**WHAT IS BEING ASKED**:
For the records below, output each line exactly as it appears, from the first through the line with "lookupRow opc (opc.number".

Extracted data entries
-- ==== Sys2Proof/Laws/Decode.lean ====
section
/-! SUPPORT. Laws/Decode.lean: what the lookup in the decode table gives (R95, R96), under any opcode numbers. -/

namespace Sys2Proof

/-- Under distinct numbers a row of the table is found by its key. -/
theorem lookupRow_of_mem {opc : OpcodeNumbers} {r : DecodeRow} (hopc : opc.Distinct) (hr : r ∈ decodeTable) :
    lookupRow opc (opc.number r.opcode) r.flag = some r := by
  have hkey : (fun q : DecodeRow => opc.number q.opcode == opc.number r.opcode && q.flag == r.flag) =
      fun q => decide (q.opcode = r.opcode) && q.flag == r.flag := by
    funext q
    rw [Bool.beq_eq_decide_eq, decide_eq_decide.mpr ⟨hopc q.opcode r.opcode, congrArg opc.number⟩]
  rw [lookupRow, hkey]
  fin_cases hr <;> rfl

/-- A row that is found is a row of the table, and has the key. -/
theorem mem_of_lookupRow {opc : OpcodeNumbers} {opcode : BitVec 7} {flag : BitVec 1} {r : DecodeRow}
    (h : lookupRow opc opcode flag = some r) : r ∈ decodeTable ∧ opc.number r.opcode = opcode ∧ r.flag = flag := by
  have hkey := List.find?_some h
  rw [Bool.and_eq_true, beq_iff_eq, beq_iff_eq] at hkey
  exact ⟨List.mem_of_find?_eq_some h, hkey⟩

/-- Nothing is found exactly when no row of the table has the key. -/
theorem lookupRow_eq_none_iff {opc : OpcodeNumbers} {opcode : BitVec 7} {flag : BitVec 1} :
    lookupRow opc opcode flag = none ↔ ∀ r ∈ decodeTable, opc.number r.opcode = opcode → r.flag ≠ flag := by
  simp [lookupRow]

/-- A word of the decoder's row is that row's instruction, with the row's entry line. -/
theorem decode_of_lookupRow {opc : OpcodeNumbers} {w : InstrWord} {r : DecodeRow}
    (h : lookupRow opc (opcodeField w) (flagField w) = some r) :
    decode opc w = .ok (r.build (rbField w) (r1Field w) (f2Field w)) ∧ decodeEntry opc w = .ok r.entry := by
  simp [decode, decodeEntry, decodeRow, h]

/-- A word outside the table is rejected with its key. -/
theorem decode_of_lookupRow_none {opc : OpcodeNumbers} {w : InstrWord}
    (h : lookupRow opc (opcodeField w) (flagField w) = none) :
    decode opc w = .error (.notInTable (opcodeField w) (flagField w)) ∧
    decodeEntry opc w = .error (.notInTable (opcodeField w) (flagField w)) := by
  simp [decode, decodeEntry, decodeRow, h]

end Sys2Proof
end

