theorem runRow_sameButFlags {row : RomRow} {ops : List RowOp} (hops : ∀ op ∈ ops, IgnoresFlags op.run) {s t : State}
    (h : SameButFlags s t) : SameButFlags (runRow row ops s) (runRow row ops t) := by
  obtain ⟨f, rfl⟩ := h
  refine runRow_sameButFlags_of_canRun fun hrun => ?_
  rw [runRow_of_canRun hrun, runRow_of_canRun (by exact hrun)]
  exact runOps_sameButFlags hops ⟨f, rfl⟩

/-- The test row reads only the flags that its own ALU signal wrote. -/
theorem testRow_sameButFlags {row : RomRow} (hrow : row.val + 2 < 30) (c : Cond) (ra rb : RegIdx) (s : State)
    (f : Option Flags) : SameButFlags (testRow row c ra rb s) (testRow row c ra rb { s with flags := f }) := by
  refine runRow_sameButFlags_of_canRun fun hrun => ?_
  change SameButFlags (testRow row c ra rb s) (testRow row c ra rb { s with flags := f })
  have hrun' : ({ s with flags := f } : State).canRun := hrun
  cases ha : s.reg ra with
  | none =>
    rw [testRow_of_left_none hrun ha, testRow_of_left_none hrun' ha]
    exact ⟨f, rfl⟩
  | some a =>
    cases hb : s.reg rb with
    | none =>
      rw [testRow_of_right_none hrun ha hb, testRow_of_right_none hrun' ha hb]
      exact ⟨f, rfl⟩
    | some b =>
      rw [testRow_eq_tested hrun ha hb hrow, testRow_eq_tested hrun' ha hb hrow]
      exact ⟨_, rfl⟩

theorem secondRow_sameButFlags {s t : State} (h : SameButFlags s t) (row : RomRow) (f2 : BitVec 16) :
    SameButFlags (secondRow row f2 s) (secondRow row f2 t) := by
  have hmpc : t.mpc = s.mpc := by
    obtain ⟨f, rfl⟩ := h
    rfl
  unfold secondRow
  rw [hmpc]
  split
  · exact runRow_sameButFlags (by simp [ret]) h
  · exact runRow_sameButFlags (by simp [ret]) h

/-! ### Instructions -/

theorem exec_sameButFlags {i : Instr} {s t u : State} {f : Option Flags} (ht : exec i s = .next t)
    (hu : exec i { s with flags := f } = .next u) : SameButFlags t u := by
  have hbranch (c : Cond) (ra rb : RegIdx) (f2 : BitVec 16) (ht : exec (branchInstr c ra rb f2) s = .next t)
      (hu : exec (branchInstr c ra rb f2) { s with flags := f } = .next u) : SameButFlags t u := by
    rw [exec_branchInstr] at ht hu
    cases ht
    cases hu
    exact secondRow_sameButFlags (testRow_sameButFlags (entryLine_branchInstr_lt ..) c ra rb s f) _ f2
  cases i with
  | beq ra rb f2 => exact hbranch .z ra rb f2 ht hu
  | bne ra rb f2 => exact hbranch .nz ra rb f2 ht hu
  | bgt ra rb f2 => exact hbranch .pos ra rb f2 ht hu
  | blt ra rb f2 => exact hbranch .neg ra rb f2 ht hu
  | _ =>
    cases ht
    cases hu
    exact runRow_sameButFlags (by simp [aluTail, loadTail, storeTail, ret]) ⟨f, rfl⟩

/-- Settles O53: the two states after the instruction differ in the flags at most. -/
theorem flagsOfEarlierInstructionsAreNotRead : Obligations.FlagsOfEarlierInstructionsAreNotRead := by
  intro i s t u f ht hu
  obtain ⟨f', rfl⟩ := exec_sameButFlags ht hu
  rfl

end Sys2Proof.Machine
end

**SOLVED EXERCISE**:
-- ==== Sys2Proof/Laws/Decode.lean ====
section
/-! SUPPORT. Laws/Decode.lean: what the lookup in the decode table gives (R95, R96), under any opcode numbers. -/

namespace Sys2Proof

/-- Under distinct numbers a row of the table is found by its key. -/
theorem lookupRow_of_mem {opc : OpcodeNumbers} {r : DecodeRow} (hopc : opc.Distinct) (hr : r ∈ decodeTable) :
    lookupRow opc (opc.number r.opcode) r.flag = some r := by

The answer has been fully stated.